Task description.
Return the lines below that carry the word "partition".

··· Given records

-- ==== Sys2Proof/Machine/Composer.lean ====
section
/-!
DEFINITION. The meanings of the Composer's commands (spec/05_batch_composition.md).
-/
namespace Sys2Proof.Machine

/-- INSTANCE_TRIGGER: an idle instance with an eligible sibling triggers (R175). After a composition with no slot it waits for
what R179 names. -/
def execInstanceTrigger (inst : Nat) (s : State) : Host.Outcome State Fault Refusal :=
  live s (fun e => if (e.inst inst).quiet then e else e.selfTrigger inst)

/-- ARRAY_STEP_DONE: the array has sent every row of the outstanding step (R340), or a step without rows has ended (R174). A
follower's step is outstanding until this report: no Sampler commits there, and R57 names no end (DESIGN CHOICE, assumption log 69). -/
def execArrayStepDone (inst : Nat) (s : State) : Host.Outcome State Fault Refusal :=
  live s (fun e =>
    match (e.inst inst).step with
    | none => e
    | some st =>
      if !st.started || st.arrayDone then e
      else
        let rowed := (e.inst inst).lead && st.slots.any (fun (x : Slot) => x.rowed)
        let timer := if rowed then some (e.now + e.joinTimeout) else Option.none
        let e := e.modInst inst (fun x => { x with step := some { st with arrayDone := true, timer } })
        if rowed then e
        else if (e.inst inst).lead then (e.stepTrigger inst).resolveStep inst
        else (e.advanceChunks st).resolveStep inst)

/-- COMPOSE_START: the Composer takes the next queued trigger and starts its composition (R176). -/
def execComposeStart (s : State) : Host.Outcome State Fault Refusal :=
  live s (fun e =>
    match e.stw.run, e.nextTrigger with
    | none, some i => e.composeStart i
    | _, _ => e)

/-- STEP_EMIT: the waiting composition of an instance is emitted (R204), or the flush step of its drain (R473). -/
def atStepEmit (inst : Nat) (s : State) : Host.Outcome State Fault Refusal :=
  live s (fun e => if e.flushDue inst then e.emitFlush inst else e.stepEmit inst)

/-- EPOCH_DRAINED: no token of the old epoch remains in the instance's region (R222). -/
def execEpochDrained (inst : Nat) (s : State) : Host.Outcome State Fault Refusal :=
  live s (fun e =>
    if (e.inst inst).changing then e.modInst inst (fun x => { x with drained := true }) else e)

/-- ARRAY_CONFIG_LOADED: the array has loaded the configuration asked for. It completes a model load or a restore's
configuration, or is one condition of the waiting epoch change (R170, R222, R483). The Shelf region and the layer groups that
the array reports are taken at each load, and the moves that a smaller region calls for start (R282, R635). -/
def execArrayConfigLoaded (inst shelfMib : Nat) (groups : List Nat) (s : State) : Host.Outcome State Fault Refusal :=
  live s (fun e =>
    let x := e.inst inst
    if !x.active then e
    else
      let e := (e.leaveEnd 0 inst).setShvi inst { e.shvi inst with shelfMib, lgs := if groups.isEmpty then (e.shvi inst).lgs else groups }
      let e := e.balance inst
      let m := e.model x.mid
      let e := if x.loading then e.quotaTake inst else e
      if x.loading && (m.weightsIn || decide (m.state = 2)) then e.loadDone inst
      else if (e.ctx inst).state = 3 then e.modCtx inst (fun c => { c with cfgIn := true, readyAt := max c.readyAt e.now })
      else if x.changing then e.modInst inst (fun x => { x with cfgLoaded := true })
      else e)

/-- ARRAY_CONFIG_FAILED: a configuration load has failed. A model load fails with it (R170); the load of an epoch change or of a
restore is asked for once more (assumption log 36). -/
def execArrayConfigFailed (inst : Nat) (s : State) : Host.Outcome State Fault Refusal :=
  live s (fun e =>
    let x := e.inst inst
    if !x.active then e
    else
      let e := e.leaveEnd 0 inst
      if x.loading then e.instFail inst
      else if (e.ctx inst).state = 3 then e.askConfig inst (e.ctx inst).imgCfg
      else if x.changing && !x.cfgLoaded then e.askConfig inst x.newCfg
      else e)

end Sys2Proof.Machine
end

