-- ==== Sys2Proof/Machine/Steward.lean ====
section
/-!
DEFINITION. The meanings of the Steward's scalar syllables (spec/06_steward_core.md R235, R236) and of the cycle limit (R248).
`y` names the unit that executes the syllable, which changes nothing of its effect. While no composition runs on the Steward, a
syllable is not issued.
-/
namespace Sys2Proof.Machine

/-- CYCLE_LIMIT: CYCLES has reached the limit, and the composition ends with the slots appended so far (R248). -/
def execCycleLimit (s : State) : Host.Outcome State Fault Refusal :=
  live s (fun e =>
    match e.stw.run with
    | none => e
    | some i =>
      if e.stw.cycles < e.stwLimit ∨ e.stwStopped then e
      else
        let x := e.inst i
        let arg := satN 16 e.stw.cycles + 2 ^ 16 * i
        let e := (e.raiseP 0x0042 5 x.owner arg (some i)).bump F.STW_OVERRUNS_COUNT
        e.endComp i)

/-- NOP: nothing (R235). -/
def execNopScalar (_y : Bool) (s : State) : Host.Outcome State Fault Refusal := live s (fun e => e)

/-- ADD: D = A + B. -/
def execSAdd (_y : Bool) (g : BitVec 3) (gn : Bool) (d a b : BitVec 5) (s : State) : Host.Outcome State Fault Refusal :=
  scalarTo g gn d s (fun e => let a := e.sreg a.toNat; let b := e.sreg b.toNat; a + b)

/-- SUB: D = A - B. -/
def execSSub (_y : Bool) (g : BitVec 3) (gn : Bool) (d a b : BitVec 5) (s : State) : Host.Outcome State Fault Refusal :=
  scalarTo g gn d s (fun e => let a := e.sreg a.toNat; let b := e.sreg b.toNat; a - b)

/-- AND: D = A AND B. -/
def execSAnd (_y : Bool) (g : BitVec 3) (gn : Bool) (d a b : BitVec 5) (s : State) : Host.Outcome State Fault Refusal :=
  scalarTo g gn d s (fun e => let a := e.sreg a.toNat; let b := e.sreg b.toNat; a &&& b)

/-- OR: D = A OR B. -/
def execSOr (_y : Bool) (g : BitVec 3) (gn : Bool) (d a b : BitVec 5) (s : State) : Host.Outcome State Fault Refusal :=
  scalarTo g gn d s (fun e => let a := e.sreg a.toNat; let b := e.sreg b.toNat; a ||| b)

/-- XOR: D = A XOR B. -/
def execSXor (_y : Bool) (g : BitVec 3) (gn : Bool) (d a b : BitVec 5) (s : State) : Host.Outcome State Fault Refusal :=
  scalarTo g gn d s (fun e => let a := e.sreg a.toNat; let b := e.sreg b.toNat; a ^^^ b)

/-- SHL: D = A shifted left by bits [5:0] of B. -/
def execSShl (_y : Bool) (g : BitVec 3) (gn : Bool) (d a b : BitVec 5) (s : State) : Host.Outcome State Fault Refusal :=
  scalarTo g gn d s (fun e => let a := e.sreg a.toNat; let b := e.sreg b.toNat; a <<< (b.toNat % 64))

/-- SHR: D = A shifted right by bits [5:0] of B. -/
def execSShr (_y : Bool) (g : BitVec 3) (gn : Bool) (d a b : BitVec 5) (s : State) : Host.Outcome State Fault Refusal :=
  scalarTo g gn d s (fun e => let a := e.sreg a.toNat; let b := e.sreg b.toNat; a >>> (b.toNat % 64))

/-- MUL: D = the low 64 bits of A times B. -/
def execSMul (_y : Bool) (g : BitVec 3) (gn : Bool) (d a b : BitVec 5) (s : State) : Host.Outcome State Fault Refusal :=
  scalarTo g gn d s (fun e => let a := e.sreg a.toNat; let b := e.sreg b.toNat; a * b)

/-- MIN: D = the lesser, signed. -/
def execSMin (_y : Bool) (g : BitVec 3) (gn : Bool) (d a b : BitVec 5) (s : State) : Host.Outcome State Fault Refusal :=
  scalarTo g gn d s (fun e => let a := e.sreg a.toNat; let b := e.sreg b.toNat; if a.slt b then a else b)

/-- MAX: D = the greater, signed. -/
def execSMax (_y : Bool) (g : BitVec 3) (gn : Bool) (d a b : BitVec 5) (s : State) : Host.Outcome State Fault Refusal :=
  scalarTo g gn d s (fun e => let a := e.sreg a.toNat; let b := e.sreg b.toNat; if a.slt b then b else a)

/-- MINU: D = the lesser, unsigned. -/
def execSMinu (_y : Bool) (g : BitVec 3) (gn : Bool) (d a b : BitVec 5) (s : State) : Host.Outcome State Fault Refusal :=
  scalarTo g gn d s (fun e => let a := e.sreg a.toNat; let b := e.sreg b.toNat; if a.ult b then a else b)

/-- MAXU: D = the greater, unsigned. -/
def execSMaxu (_y : Bool) (g : BitVec 3) (gn : Bool) (d a b : BitVec 5) (s : State) : Host.Outcome State Fault Refusal :=
  scalarTo g gn d s (fun e => let a := e.sreg a.toNat; let b := e.sreg b.toNat; if a.ult b then b else a)

/-- ADDI: D = A + sext(imm). -/
def execSAddi (_y : Bool) (g : BitVec 3) (gn : Bool) (d a : BitVec 5) (imm : BitVec 18) (s : State) : Host.Outcome State Fault Refusal :=
  scalarTo g gn d s (fun e => e.sreg a.toNat + imm18 imm)

/-- ANDI: D = A AND sext(imm). -/
def execSAndi (_y : Bool) (g : BitVec 3) (gn : Bool) (d a : BitVec 5) (imm : BitVec 18) (s : State) : Host.Outcome State Fault Refusal :=
  scalarTo g gn d s (fun e => e.sreg a.toNat &&& imm18 imm)

/-- ORI: D = A OR sext(imm). -/
def execSOri (_y : Bool) (g : BitVec 3) (gn : Bool) (d a : BitVec 5) (imm : BitVec 18) (s : State) : Host.Outcome State Fault Refusal :=
  scalarTo g gn d s (fun e => e.sreg a.toNat ||| imm18 imm)

/-- SHLI: D = A shifted left by imm[5:0]. -/
def execSShli (_y : Bool) (g : BitVec 3) (gn : Bool) (d a : BitVec 5) (imm : BitVec 18) (s : State) : Host.Outcome State Fault Refusal :=
  scalarTo g gn d s (fun e => e.sreg a.toNat <<< (imm.toNat % 64))

/-- SHRI: D = A shifted right by imm[5:0]. -/
def execSShri (_y : Bool) (g : BitVec 3) (gn : Bool) (d a : BitVec 5) (imm : BitVec 18) (s : State) : Host.Outcome State Fault Refusal :=
  scalarTo g gn d s (fun e => e.sreg a.toNat >>> (imm.toNat % 64))

/-- LI: D = sext(imm). -/
def execSLi (_y : Bool) (g : BitVec 3) (gn : Bool) (d : BitVec 5) (imm : BitVec 18) (s : State) : Host.Outcome State Fault Refusal :=
  scalarTo g gn d s (fun _ => imm18 imm)

/-- CEQ: every bit of qD = (A = B). -/
def execSCeq (_y : Bool) (g : BitVec 3) (gn : Bool) (d a b : BitVec 5) (s : State) : Host.Outcome State Fault Refusal :=
  predTo g gn d.toNat s (fun e => let a := e.sreg a.toNat; let b := e.sreg b.toNat; pall (decide (a = b)))

/-- CLT: every bit of qD = (A < B, signed). -/
def execSClt (_y : Bool) (g : BitVec 3) (gn : Bool) (d a b : BitVec 5) (s : State) : Host.Outcome State Fault Refusal :=
  predTo g gn d.toNat s (fun e => let a := e.sreg a.toNat; let b := e.sreg b.toNat; pall (a.slt b))

/-- CLTU: every bit of qD = (A < B, unsigned). -/
def execSCltu (_y : Bool) (g : BitVec 3) (gn : Bool) (d a b : BitVec 5) (s : State) : Host.Outcome State Fault Refusal :=
  predTo g gn d.toNat s (fun e => let a := e.sreg a.toNat; let b := e.sreg b.toNat; pall (a.ult b))

/-- CEQI: every bit of qD = (A = sext(imm)). -/
def execSCeqi (_y : Bool) (g : BitVec 3) (gn : Bool) (d a : BitVec 5) (imm : BitVec 18) (s : State) : Host.Outcome State Fault Refusal :=
  predTo g gn d.toNat s (fun e => pall (decide (e.sreg a.toNat = imm18 imm)))

/-- CLTI: every bit of qD = (A < sext(imm), signed). -/
def execSClti (_y : Bool) (g : BitVec 3) (gn : Bool) (d a : BitVec 5) (imm : BitVec 18) (s : State) : Host.Outcome State Fault Refusal :=
  predTo g gn d.toNat s (fun e => pall ((e.sreg a.toNat).slt (imm18 imm)))

/-- PCNT: D = the number of set bits of qA. -/
def execSPcnt (_y : Bool) (g : BitVec 3) (gn : Bool) (d : BitVec 5) (a : BitVec 3) (s : State) : Host.Outcome State Fault Refusal :=
  scalarTo g gn d s (fun e => BitVec.ofNat 64 (sumBy (fun l => b2n (pbit (e.preg a.toNat) l)) lanes4))

/-- PAND: qD = qA AND qB. -/
def execSPand (_y : Bool) (g : BitVec 3) (gn : Bool) (d a b : BitVec 3) (s : State) : Host.Outcome State Fault Refusal :=
  predTo g gn d.toNat s (fun e => e.preg a.toNat &&& e.preg b.toNat)

/-- PNOT: qD = NOT qA. -/
def execSPnot (_y : Bool) (g : BitVec 3) (gn : Bool) (d a : BitVec 3) (s : State) : Host.Outcome State Fault Refusal :=
  predTo g gn d.toNat s (fun e => ~~~ e.preg a.toNat)

/-- GETC: D = a context register (R236). One that is not listed is undefined: its value is free. -/
def execSGetc (_y : Bool) (g : BitVec 3) (gn : Bool) (d : BitVec 5) (idx : BitVec 5) (s : State) : Host.Outcome State Fault Refusal :=
  scalar g gn s (fun e =>
    match e.ctxReg idx.toNat with
    | some v => e.later (.scalar d.toNat v)
    | none => let f := e.fresh; f.2.later (.scalar d.toNat f.1))

/-- SETC: a context register = A. CFG and EST take it; a listed read-only one discards it; one that is not listed is undefined,
and a program that names it is refused at its load (R253). A syllable that its guard keeps from acting does nothing (R232). -/
def execSSetc (g : BitVec 3) (gn : Bool) (a : BitVec 5) (idx : BitVec 5) (s : State) : Host.Outcome State Fault Refusal :=
  if 20 < idx.toNat ∧ s.issues = true ∧ s.eng.guardLane g gn 0 = true then .refused .undefinedContextWrite
  else scalar g gn s (fun e => e.later (.ctx idx.toNat (e.sreg a.toNat)))

/-- LD: D = the 64-bit DMEM word at A + sext(imm); outside the 64 KiB the program faults (R249). -/
def execSLd (g : BitVec 3) (gn : Bool) (d a : BitVec 5) (imm : BitVec 18) (s : State) : Host.Outcome State Fault Refusal :=
  scalar g gn s (fun e => e.dmemLoad d.toNat (e.sreg a.toNat + imm18 imm))

/-- ST: the 64-bit DMEM word at A + sext(imm) = register D; outside the 64 KiB the program faults (R249). -/
def execSSt (g : BitVec 3) (gn : Bool) (d a : BitVec 5) (imm : BitVec 18) (s : State) : Host.Outcome State Fault Refusal :=
  scalar g gn s (fun e =>
    let x := e.sreg a.toNat + imm18 imm
    if dmemOk x then e.dmemStore x (e.sreg d.toNat) else e.dmemFaulted)

/-- BR: branch to this bundle plus the immediate. -/
def execSBr (g : BitVec 3) (gn : Bool) (imm : BitVec 18) (s : State) : Host.Outcome State Fault Refusal :=
  scalar g gn s (fun e => e.branch imm)

/-- BRZ: BR when A = 0. -/
def execSBrz (g : BitVec 3) (gn : Bool) (a : BitVec 5) (imm : BitVec 18) (s : State) : Host.Outcome State Fault Refusal :=
  scalar g gn s (fun e => if e.sreg a.toNat = 0 then e.branch imm else e)

/-- BRNZ: BR when A is not 0. -/
def execSBrnz (g : BitVec 3) (gn : Bool) (a : BitVec 5) (imm : BitVec 18) (s : State) : Host.Outcome State Fault Refusal :=
  scalar g gn s (fun e => if e.sreg a.toNat = 0 then e else e.branch imm)

/-- END: the composition ends when the bundle does, after a hold of 41 cycles (R233, R247). -/
def execSEnd (g : BitVec 3) (gn : Bool) (s : State) : Host.Outcome State Fault Refusal :=
  scalar g gn s (fun e => { e with stw := { e.stw with ending := true } })

end Sys2Proof.Machine
end

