-- ==== Sys2Proof/Safety.lean ====
section
/-!
DEFINITION. What counts as a safe state and a safe change of the block, in the terms that claims use: the relations between the
bring-up fields, and the frames of the shared operations.
-/
namespace Sys2Proof

/-- The bring-up stages and flags agree: STAGE is 1 to 4 (R571, R572); OFFLINE is set exactly in stage 1; the lock holds
exactly in stage 4; clearing has completed exactly from stage 3 on; an image load runs only in stage 1 and clearing only
in stage 2. -/
structure Machine.Boot.Good (b : Machine.Boot) : Prop where
  stage : 1 ≤ b.stage ∧ b.stage ≤ 4
  offline : b.offline = true ↔ b.stage = 1
  locked : b.locked = true ↔ b.stage = 4
  done : b.initDone = true ↔ 3 ≤ b.stage
  busyInit : b.initBusy = true → b.stage = 2
  busyImg : b.imgBusy = true → b.stage = 1

/-- A step that stops neither with a fault nor a refusal. -/
def Machine.Runs (s : Machine.State) : Prop := ∃ t, Machine.step s = .next t

/-- The state with another engine: the sequencer and the queue as they were. -/
def Machine.State.withEng (s : Machine.State) (e : Machine.Eng) : Machine.State := { s with eng := e }

/-- The commands that carry the Tally forward to what they do. -/
def Instr.dated (c : Instr) : Bool :=
  match c with
  | .holdBeat _ | .takeTimeout _ | .affRelease | .noDispatcher _ | .freezeHalt _ | .saveComplete _ | .restoreComplete _
  | .donationLong _ | .blockWindowExpiry | .quiesceWaitExpiry | .doorbellPoll _ | .activityPoint | .regulatorRefill
  | .acctIntervalClose | .sliceEnd _ | .laneTrainTimeout _ | .identTimeout _ | .identResend _ | .linkSilence _ | .spareJoin _
  | .admissionBucketRefill | .leaveWindowStart _ | .leaveStart | .leaveWaitExpiry | .cntFreezeAt | .tallyCopy | .initDone
  | .domainWakeDone _ | .domainIdleGate _ | .ledgerBankRetain _ | .dataTimerExpiry _ _ | .stepTimerExpiry _ | .syncSend
  | .tallyParentTimeout | .holdoverBoundRise | .idleEdge | .stepEdge _ | .queuedDeadlineCheck | .deadlineFirstPass _
  | .cstFrameBoundary | .cstSlotStart | .stepEmit _ | .breakpointHit _ | .logitRow _ _ _ _ | .rowControlJoin _ _
  | .spareLaneInService _ | .programLoadEnd _ _ | .dbgOpen | .buddyTimeout _ => true
  | _ => false

/-- Nothing is left to do before the Tally goes on, to whatever value (R628): every unit has done what the present tick owes, no later tick has
work that this one leaves it, and no breakpoint of type TALLY lies ahead. -/
def Machine.State.Settled (s : Machine.State) : Prop := s.eng.tickLeft = s.eng ∧ ∀ t, s.eng.nextStop t = none

/-- The state once its present tick is over. -/
def Machine.State.tickLeft (s : Machine.State) : Machine.State := { s with eng := s.eng.tickLeft }

/-- The units have nothing to do of themselves but Bins: no RESUME, order, broadcast, composition, decision, activity point or move is pending,
no commit or order and no edge has fallen in the tick, the Pantry has a pipe, and no breakpoint is armed. -/
def Machine.Eng.Rested (e : Machine.Eng) : Prop :=
  e.dbg.resumed = none ∧ e.hat.orders = [] ∧ e.raf.bcasts = [] ∧ e.pan.retired.length < 4 ∧ e.stw.run = none ∧
    e.gat.edges = [] ∧ e.gat.idles = none ∧ e.gat.queued = false ∧ e.gat.again = [] ∧ e.gat.fresh = [] ∧
    e.kpr.admitting = false ∧ e.kpr.deciding = false ∧ e.watchBlock = e ∧ e.shv.recallDue = false ∧ e.shv.balances = [] ∧
    e.shv.late = [] ∧ e.shv.retries = [] ∧ e.kpr.pointDue = false ∧ e.dbg.brks = [] ∧ e.stw.seen = none

/-- The registers that count what is reported: HAT_EVT_LOST, the OVF bits of CNT_SEL_n and CNT_TRC_HEAD. -/
def Machine.tallyReg (off : Nat) : Bool :=
  decide (off = 0x1060 ∨ off = 0x1001C) || decide (0x10100 ≤ off ∧ off < 0x10200)

/-- The registers that count what is reported or the passing of time: BIN_PUSH_STALL beside those. -/
def Machine.timeReg (off : Nat) : Bool := Machine.tallyReg off || decide (off = 0xB094)

/-- All that counting, tracing and the raising of events may change (R111, R599 to R604): the registers that count, the tails and
LOST flags of event rings, the counters, and what has been sent, to which they only add. -/
structure Machine.Eng.Reports (e e' : Machine.Eng) : Prop where
  rest : e' = { e with
    regs := e'.regs, out := e'.out
    hat := { e.hat with rings := e'.hat.rings }
    dbg := { e.dbg with cnt := e'.dbg.cnt } }
  regs : ∀ off sel, sel < 65536 → Machine.tallyReg off = false → e'.reg off sel = e.reg off sel
  rings : ∀ r, e'.ring r = { e.ring r with tail := (e'.ring r).tail, lostFlag := (e'.ring r).lostFlag }
  ring : ∀ r, r < 256 → e.ringKind r ≠ 2 → e'.ring r = e.ring r
  out : ∃ l, e'.out = l ++ e.out

/-- All that the passing of time alone may change (R39, R435, R467, R603): the Tally, which does not run backward, the counters with the
OVF bits of CNT_SEL_n, BIN_PUSH_STALL, and the ticks that Keeper sums by partition. -/
structure Machine.Eng.Passes (e e' : Machine.Eng) : Prop where
  rest : e' = { e with
    now := e'.now, regs := e'.regs
    dbg := { e.dbg with cnt := e'.dbg.cnt }
    kpr := { e.kpr with parts := e'.kpr.parts } }
  now : e.now ≤ e'.now
  regs : ∀ off sel, sel < 65536 → Machine.timeReg off = false → e'.reg off sel = e.reg off sel
  parts : ∀ p, e'.part p = { e.part p with aTicks := (e'.part p).aTicks, bTicks := (e'.part p).bTicks }

/-- A part of the engine is as it was, by number: the unit numbers of spec/01_engine_overview.md, with 0 the Tally, 15 the power domains,
17 the counters and the debug port, 18 the RWS values in force, captured, accepted and held, 19 the words held and latched of pairs. -/
def Machine.Eng.partSame (u : Nat) (e e' : Machine.Eng) : Prop :=
  match u with
  | 0 => e'.now = e.now
  | 1 => e'.hat = e.hat
  | 2 => e'.led = e.led
  | 3 => e'.gat = e.gat
  | 4 => e'.cmp = e.cmp
  | 5 => e'.stw = e.stw
  | 6 => e'.shv = e.shv
  | 7 => e'.pan = e.pan
  | 8 => e'.smp = e.smp
  | 9 => e'.siv = e.siv
  | 10 => e'.rsu = e.rsu
  | 11 => e'.bin = e.bin
  | 12 => e'.kpr = e.kpr
  | 13 => e'.raf = e.raf
  | 14 => e'.tal = e.tal
  | 15 => e'.pd = e.pd
  | 16 => e'.ras = e.ras
  | 17 => e'.dbg = e.dbg
  | 18 => e'.act = e.act ∧ e'.cap = e.cap ∧ e'.pend = e.pend ∧ e'.held = e.held
  | 19 => e'.pairLow = e.pairLow ∧ e'.latch = e.latch
  | _ => True

/-- Only the parts and the registers listed have changed, beside the registers that count, BIN_PUSH_STALL where the Tally may have; and to what has been sent something may have
been added. -/
structure Machine.Eng.Only (us offs : List Nat) (e e' : Machine.Eng) : Prop where
  parts : ∀ u, u ∉ us → e.partSame u e'
  regs : ∀ off sel, sel < 65536 → off ∉ offs → Machine.tallyReg off = false → (off = 0xB094 → 0 ∉ us) → e'.reg off sel = e.reg off sel
  out : ∃ l, e'.out = l ++ e.out

/-- Only that much of the engine has changed, and nothing of the reset sequencer and the queue. -/
def Machine.State.Only (parts offs : List Nat) (s t : Machine.State) : Prop :=
  t.boot = s.boot ∧ t.pending = s.pending ∧ s.eng.Only parts offs t.eng

end Sys2Proof
end

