/-- Semaphores (R491 to R497, R574). An ACQUIRE by an instance whose partition may not use the semaphore is refused and counted; one of a
free semaphore is granted; one of a semaphore held waits with its Tally, here where the holder is resident and waits for nothing. A RELEASE
by the holder frees the semaphore, or passes it to the waiter first by request Tally, owner's PID and instance; here no donation is open
and nothing else is waited for. A donation whose borrowed slice has lasted KPR_DONATE_WARN raises DONATION_LONG once. With the engine
absent both requests of the array are answered so. -/
def Obligations.SemaphoresPass : Prop :=
  ∀ (sem inst : Nat) (s : State),
    let e := s.eng
    let x := e.sem sem
    let o := (e.inst inst).owner
    let mine := (e.av F.KPR_SEM_PART_LO_PART sem + 2 ^ 32 * e.av F.KPR_SEM_PART_HI_PART sem) / 2 ^ o % 2 = 1
    let rest := fun (t : State) => ∀ k, k ≠ sem → t.eng.sem k = e.sem k
    (s.boot.absent = true →
      exec (.acquire sem inst) s = .next (s.withEng { e with out := .array .engineAbsent :: e.out }) ∧
      exec (.release sem inst) s = .next (s.withEng { e with out := .array .engineAbsent :: e.out })) ∧
    (s.boot.absent = false → sem < 64 → e.unitHalted 12 = false →
      ((e.inst inst).active = true → ¬ mine →
        ∃ t, exec (.acquire sem inst) s = .next t ∧ t.eng.out = .array (.semRefused sem inst) :: e.out ∧
          t.eng.fv F.KPR_SEM_DENIED_COUNT = min (e.fv F.KPR_SEM_DENIED_COUNT + 1) (2 ^ 32 - 1) ∧ s.Only [] [0xC1D4] t) ∧
      ((e.inst inst).active = true → mine → x.holder = none →
        ∃ t, exec (.acquire sem inst) s = .next t ∧ t.eng.out = .array (.semGranted sem inst) :: e.out ∧ rest t ∧
          t.eng.sem sem = { x with holder := some inst, swapped := decide ((e.ctx inst).state = 2) } ∧
          t = s.withEng { e with out := t.eng.out, kpr := { e.kpr with sems := t.eng.kpr.sems } }) ∧
      (∀ h, (e.inst inst).active = true → mine → x.holder = some h → x.swapped = false → h ≠ inst → (∀ w ∈ x.waiters, w.1 ≠ inst) →
        (∀ k, k < 64 → ∀ w ∈ (e.sem k).waiters, w.1 ≠ h) →
        ∃ t, exec (.acquire sem inst) s = .next t ∧ t.eng.sem sem = { x with waiters := x.waiters ++ [(inst, e.now)] } ∧ rest t ∧
          t.eng.out = e.out ∧ s.Only [12] [] t) ∧
      (x.holder = some inst → e.kpr.dons = [] → (∀ k, k < 64 → k ≠ sem → (e.sem k).waiters = []) →
        (x.waiters = [] →
          ∃ t, exec (.release sem inst) s = .next t ∧ t.eng.sem sem = {} ∧ rest t ∧ t.eng.out = e.out ∧ s.Only [12] [] t) ∧
        ∀ w ∈ x.waiters, (e.ctx w.1).state = 0 → (∀ v ∈ x.waiters, (e.inst v.1).owner < 64 ∧ v.1 < 16) →
          (∀ v ∈ x.waiters, v ≠ w → v.1 ≠ w.1 ∧ (w.2 < v.2 ∨ (w.2 = v.2 ∧ ((e.inst w.1).owner < (e.inst v.1).owner ∨
            ((e.inst w.1).owner = (e.inst v.1).owner ∧ w.1 < v.1))))) →
          ∃ t, exec (.release sem inst) s = .next t ∧ rest t ∧ t.eng.out = .array (.semGranted sem w.1) :: e.out ∧
            t.eng.sem sem = { holder := some w.1, swapped := false, waiters := x.waiters.filter (fun v => decide (v ≠ w)) } ∧
            s.Only [12] [] t)) ∧
    (s.boot.absent = false → s.Settled → ∀ d at_, e.kpr.dons = [d] → d.sem = sem → d.start = some at_ → d.warned = false →
      let a := e.advance (at_ + e.av F.KPR_DONATE_WARN_WARN)
      exec (.donationLong sem) s = .next (s.withEng (({ a with kpr := { a.kpr with dons := [{ d with warned := true }] } } : Eng).raise
        { code := 0x0094, unit := 12, pid := d.wpid, part := true, arg := sem + 2 ^ 8 * d.holder, inst := some d.holder })))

······

Solution for this exercise.
OVF bits of CNT_SEL_n, BIN_PUSH_STALL, and the ticks that Keeper sums by partition. -/
/-- Semaphores (R491 to R497, R574). An ACQUIRE by an instance whose partition may not use the semaphore is refused and counted; one of a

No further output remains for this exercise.